In the diverse field of programming, an area that often goes unnoticed by many is GPU (Graphics Processing Unit) programming. This niche offers substantial power in computing, extending beyond mere graphics rendering. Apple's Metal, a robust framework, empowers developers to utilize the full potential of the integrated GPU in Appple's A and M series chips. It also excels in being, in my opinion, one of the more accessible GPU programming frameworks.
While for a significant number of programmers, the concept of GPU programming remains somewhat elusive, often viewed as a specialized area best left to experts. This blog post aims to shed light on the importance of GPU programming in the context of Apple Metal, highlighting its unique capabilities and the reasons it merits attention even from those who have traditionally focused on CPU-based programming. This post focuses more on GPUs capabilities to advance computational tasks as compared to rendering graphics.
The evolution of computing has always been driven by the need for faster and more efficient processing. Traditionally, CPUs (Central Processing Units) were at the heart of all computing tasks. However, as the complexity and volumen of data grew, it became clear that a new approach was needed. This is where GPUs come into play. Unlike CPUs, which are designed to handle a few complex tasks at high speeds, GPUs excel in handling multiple tasks simultaneously. This capability makes them ideal for parallel processing, a requirement in both advanced graphics rendering and heavy computational tasks.
Apple Metal stands out in GPU programming for a few key reasons. First and foremost, its integration with Apple's hardware - specifically the A and M series chips - ensures optimal performance and efficiency. Metal is designed to maximize the potential of these chips, leading to faster and more power-efficient applications.

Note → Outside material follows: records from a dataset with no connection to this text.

-- ==== Sys2Proof/Machine/Orders.lean ====
section
/-!
DEFINITION. The dictionary's entries with a row of their own (spec/14 R444, R453–R459, R461, R464; spec/13 R401, R417, R427;
spec/10 R327, R354; spec/15 R493–R499; spec/16 R510), and the queue operations that stand in for entries (14 R454).
-/
namespace Sys2Proof.Machine

/-- The arguments of the entry at the front of a ring that this operation may not use (14 R452: unused bits are 0). -/
def State.frontArg (s : State) (f r hi : Nat) : Nat := ((s.frontOf f r false).map fun e => qArg e hi 0).getD 0
/-- An operation of the entry at the front, out of range where its unused bits [hi:0] are not 0. -/
def State.unusedZero (s : State) (f r hi : Nat) (op : State → Answer) (s' : State) : Answer :=
  if s.frontArg f r hi != 0 then refuse s' 0x0104 else op s'
def ringPlaceOk (f r : Nat) : Bool := decide (f < fnCount) && decide (r < ringCount)

/-! ## Contexts, teams, huddles, channels -/

def execCtxCreate (src : Requester) (c : Nat) (s : State) : Result := .next (s.askWrite src 0x6001 1 (natLE 1 c))
def execCtxDestroy (src : Requester) (c : Nat) (s : State) : Result := .next (s.askWrite src 0x6001 3 (natLE 1 c))
def execCtxReset (src : Requester) (c : Nat) (s : State) : Result :=
  match src with
  | .queue f r =>
    atPlace (ringPlaceOk f r) (s.writeQueue f r 0x6001 2 (natLE 1 c) (fun e => qOp e = 6 && qCtx e = c)
      (s.unusedZero f r 479 (opCtxReset c)))
  | _ => .next (s.askWrite src 0x6001 2 (natLE 1 c))

def teamRequest (op : Nat) (w : BitVec 160) : Bool := rqOp w = op
def execTeamCreate (src : Requester) (w : BitVec 160) (s : State) : Result :=
  .next (if teamRequest 1 w then s.askWrite src 0x6010 1 (natLE 20 w.toNat) else s)
def execTeamDestroy (src : Requester) (w : BitVec 160) (s : State) : Result :=
  .next (if teamRequest 2 w then s.askWrite src 0x6010 1 (natLE 20 w.toNat) else s)
def execHuddleCreate (src : Requester) (w : BitVec 160) (s : State) : Result :=
  .next (if teamRequest 1 w then s.askWrite src 0x6011 1 (natLE 20 w.toNat) else s)
def execHuddleDestroy (src : Requester) (w : BitVec 160) (s : State) : Result :=
  .next (if teamRequest 2 w then s.askWrite src 0x6011 1 (natLE 20 w.toNat) else s)

def execChanCreate (src : Requester) (c : Nat) (s : State) : Result :=
  match src with
  | .queue f r =>
    atPlace (ringPlaceOk f r) (s.writeQueue f r 0x6020 1 (natLE 1 c) (fun e => qOp e = 1 && qCtx e = c)
      (s.unusedZero f r 479 (opChanCreate c)))
  | _ => .next (s.askWrite src 0x6020 1 (natLE 1 c))

/-- A handle that names another function's context is refused as the context's name would be (14 R447). -/
def State.destroyBy (s : State) (f : Nat) (h : Word) : Answer :=
  if s.chanLive h && !s.mayName f (s.chanOwner h) then refuse s 0x010A else opChanDestroy h s
def execChanDestroy (src : Requester) (h : Word) (s : State) : Result :=
  match src with
  | .queue f r =>
    atPlace (ringPlaceOk f r) (s.writeQueue f r 0x6020 2 (natLE 4 h.toNat) (fun e => qOp e = 2 && qArg e 479 448 = h.toNat)
      (s.unusedZero f r 447 fun s => s.destroyBy f h))
  | _ => .next (s.askWrite src 0x6020 2 (natLE 4 h.toNat))

/-! ## Jobs -/

def execJobSubmit (src : Requester) (a : Nat) (s : State) : Result :=
  match src with
  | .queue f r =>
    atPlace (ringPlaceOk f r) (s.writeQueue f r 0xA010 1 (natLE 8 a) (fun e => qOp e = 7 && qArg e 479 432 = a)
      (s.unusedZero f r 431 fun s => opJobSubmit a (s.mayName f) s))
  | _ => .next (s.askWrite src 0xA010 1 (natLE 8 a))
def execJobCancel (src : Requester) (id : Nat) (s : State) : Result := .next (s.askWrite src 0xA010 3 (natLE 4 id))

/-! ## Debugging, trouble records, dumps -/

def execDebugImemWrite (src : Requester) (value : List Byte) (s : State) : Result := .next (s.askWrite src 0x7010 1 value)
def execFaultRecordClear (src : Requester) (n : Nat) (st : Stream) (s : State) : Result :=
  atPlace (decide (n < 2048)) (s.askWrite src (0x8800 + n) (streamNo st + 1) (natLE 32 (2 ^ 255)))
def execTroubleClearEcc (src : Requester) (s : State) : Result := .next (s.askWrite src 0x8001 2 (natLE 4 1))
def execTroubleClearTileCounts (src : Requester) (s : State) : Result := .next (s.askWrite src 0x8001 2 (natLE 4 2))
def execTroubleClearStaleDrops (src : Requester) (s : State) : Result := .next (s.askWrite src 0x8001 2 (natLE 4 4))
def execTroubleClearSeamAlarms (src : Requester) (s : State) : Result := .next (s.askWrite src 0x8001 2 (natLE 4 8))
def execTroubleClearAlarmLog (src : Requester) (s : State) : Result := .next (s.askWrite src 0x8001 2 (natLE 4 16))
def execTroubleClearDumpFlag (src : Requester) (s : State) : Result := .next (s.askWrite src 0x8001 2 (natLE 4 32))
def execDumpRequest (src : Requester) (v : BitVec 16) (s : State) : Result := .next (s.askWrite src 0x8300 4 (natLE 2 v.toNat))
def execEpochClear (src : Requester) (d : Nat) (s : State) : Result := .next (s.askWrite src 0x4040 1 (natLE 1 d))
def execPortRetrain (src : Requester) (p : Nat) (s : State) : Result :=
  atPlace (decide (p < portCount)) (s.askWrite src 0x4007 (p + 1) (natLE 1 1))

/-! ## Parking -/

def execAttnRequestSet (src : Requester) (s : State) : Result := .next (s.askWrite src 0x6112 1 (natLE 1 1))
def execAttnRequestClear (src : Requester) (s : State) : Result := .next (s.askWrite src 0x6112 1 (natLE 1 0))

/-! ## Firmware, trust, restarts -/

def execFwStage (src : Requester) (a : Nat) (s : State) : Result := .next (s.askWrite src 0x9030 1 (natLE 8 a))
def execFwUpload (src : Requester) (value : List Byte) (s : State) : Result := .next (s.askWrite src 0x9030 3 value)
def execFwStageUpload (src : Requester) (v : Nat) (s : State) : Result := .next (s.askWrite src 0x9030 4 (natLE 1 v))
def execSvnCommit (src : Requester) (k v : Nat) (s : State) : Result :=
  atPlace (decide (k < 4)) (s.askWrite src 0x9021 (k + 1) (natLE 1 v))
def execAttestNonce (src : Requester) (nonce : BitVec 256) (s : State) : Result :=
  .next (s.askWrite src 0x9040 1 (natLE 32 nonce.toNat))
def execRestartWarm (src : Requester) (s : State) : Result := .next (s.askWrite src 0x2030 1 (natLE 1 1))
def execRestartDestroy (src : Requester) (s : State) : Result := .next (s.askWrite src 0x2030 1 (natLE 1 2))
def execRestartBaseCamp (src : Requester) (s : State) : Result := .next (s.askWrite src 0x2030 1 (natLE 1 3))

end Sys2Proof.Machine
end

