-- ==== Sys2Proof/Machine/Dispatch.lean ====
section
/-!
DEFINITION. What each command does: one arm per constructor of Instr, each one call of its meaning.
-/
namespace Sys2Proof.Machine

Futhermore, Metal is not just about graphics. It provides extensive support for compute tasks, making it a valuable tool for a wide range of applications beyond the typical gaming and graphics rendering. From machine learning to scientific simulations, Metal can accelerate tasks that would otherwise take a significant amount of time on a CPU.
For those who are new to GPU programming, starting with Metal can be a less daunting experience. Apple provides extensive documentation and tutorials, which are great resources. For this post, a basic understanding of swift is a plus, however, not neccesary.

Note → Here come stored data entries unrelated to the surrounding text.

/-- CDRAIN retires once the queue it names (7: all six) is empty, SUMRD takes the oldest summary once it has its value, and
CTWAIT registers at the tally's home, its release retiring it. Each waits otherwise, and its resumption retires it. -/
def Obligations.WaitingInstructionsRetire : Prop :=
  ∀ (s : State) (n len : Nat) (st : Stream),
    let th := s.thread n st
    let woken : Thread := { th with run := .run, waitAt := none, released := false }
    let gives (i : Instr) (th' : Thread) : Prop := ∃ t, exec i s = .next t ∧ Retired s t n st th' (s.pcAfter n st len)
    (∀ e, e ≠ 6 → s.drained n st e = true →
      (Runs s n st (.cdrain e) len → gives (.cdrain n st) th) ∧
      (WaitsAt s n st .cdrain (.cdrain e) len → gives (.cdrainResume n st) woken)) ∧
    (∀ e, e ≠ 6 → s.drained n st e = false → Runs s n st (.cdrain e) len → exec (.cdrain n st) s =
      .next (s.modThread n st fun t => { t with run := .wait, waitAt := some .cdrain })) ∧
    (s.drained n st 7 = true ↔ ∀ e, (s.queue n e st).entries = []) ∧
    (∀ rd x v rest, th.sums = ⟨x, v, some rd⟩ :: rest → ∀ r,
      (Runs s n st (.sumrd r) len → gives (.sumrd n st) ({ th with sums := rest }.setReg r rd)) ∧
      (WaitsAt s n st .sumrd (.sumrd r) len → gives (.sumrdResume n st) ({ woken with sums := rest }.setReg r rd))) ∧
    (∀ x v rest, th.sums = ⟨x, v, none⟩ :: rest → ∀ r, Runs s n st (.sumrd r) len → exec (.sumrd n st) s =
      .next (s.modThread n st fun t => { t with run := .wait, waitAt := some .sumrd })) ∧
    (∀ rs1 rs2, Runs s n st (.ctwait rs1 rs2) len →
      let r := (th.reg rs1).toNat
      let loc := if r.testBit 16 then 2 else 0
      r < 2 ^ 17 → (loc = 0 → r < 256) → (loc = 2 → s.gtallyOk (s.owner n) (r % 65536) = true) →
      exec (.ctwait n st) s = .next ((s.fresh.2.modThread n st fun t => { t with
          run := .wait, waitAt := some .ctwait, waitUid := s.nextUid, released := false }).send
        { uid := 0, ctx := s.owner n, epoch := 0, chan := 0, src := .tile n, dst := tallyHome n loc (r % 65536), stream := st,
          engine := 7, entry := s.nextUid, body := .register (r % 65536) .ctwait (th.reg rs2).toNat false }))

/-- PARK retires and puts the thread in PARK. IMSWAP, where no switch is pending and no write into the idle bank is in flight,
turns target_bank over and makes every thread switch: the swapping thread at once, at its entry in the new bank, a thread in PARK or
HALT at once, one in RUN or WAIT at its next boundary. Otherwise IMSWAP halts with 0x24. -/
def Obligations.ParkAndBankSwitch : Prop :=
  ∀ (s : State) (n len : Nat) (st : Stream),
    let th := s.thread n st
    let b := 1 - (s.tile n).targetBank
    (Runs s n st .park len → (s.tile n).switching.contains st = false →
      ∃ t, exec (.park n st) s = .next t ∧ Retired s t n st { th with run := .park } (s.pcAfter n st len)) ∧
    (Runs s n st .imswap len → (s.tile n).switching = [] → s.bankWriteInFlight n b = false →
      ∃ t, exec (.imswap n st) s = .next t ∧ (t.tile n).targetBank = b ∧
        t.thread n st = { th with
          bank := b, pc := BitVec.ofNat 32 (imemBase + s.bankEntry n b st), fresh := false, atEntry := false } ∧
        (∀ u, u ≠ st → (s.thread n u).run = .park ∨ (s.thread n u).run = .halt →
          t.thread n u = { s.thread n u with bank := b, atEntry := (s.thread n u).run = .halt } ∧ (t.tile n).switching.contains u = false) ∧
        (∀ u, u ≠ st → (s.thread n u).run = .run ∨ (s.thread n u).run = .wait →
          t.thread n u = s.thread n u ∧ (t.tile n).switching.contains u = true) ∧
        (∀ m, m ≠ n → t.tile m = s.tile m) ∧ Same ({ tiles := true } : Parts).others s t) ∧
    (Runs s n st .imswap len → ((s.tile n).switching ≠ [] ∨ s.bankWriteInFlight n b = true) →
      recordValid ((s.tile n).records.get st) = false → ∃ t, exec (.imswap n st) s = .next t ∧ Halted s t n st 0x24 7)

We will create a program that compares the speed of adding each index within two arrays on the CPU vs GPU
In your Swift file, import the Metal framework:
import MetalKit
We'll define a constant for the size of our arrays and initialize two arrays with random floating point numbers
let count: Int = 3_000_000
var firstArray = createArray() // The createArray() function will create arrays of count length
var secondArray = createArray()
func createArray() -> [Float] {
var res = [Float](repeating: 0.0, count: count)
for i in 0..<count {
res[i] = Float(arc4random_uniform(count))
}
return res
}
This function adds the elements of two arrays using a standard for loop:
func CPU(arr1: [Float], arr2: [Float]) -> [Float] {
let startTime = CFAbsoluteTimeGetCurrent()
var res = [Float](repeating: 0.0, count: count)
for i in 0..<count {
res[i] = arr1[i] + arr2[i]
}
let elapsed = CFAbsoluteTimeGetCurrent()
print("CPU elapsed time: \(String(format: "%0.05f", elapsed)) seconds")
return res
}
This function will add the elements of the two arrays on the GPU
func GPU(arr1: [Float], arr2: [Float]) -> [Float] {
let startTime = CFAbsoluteTimeGetCurrent()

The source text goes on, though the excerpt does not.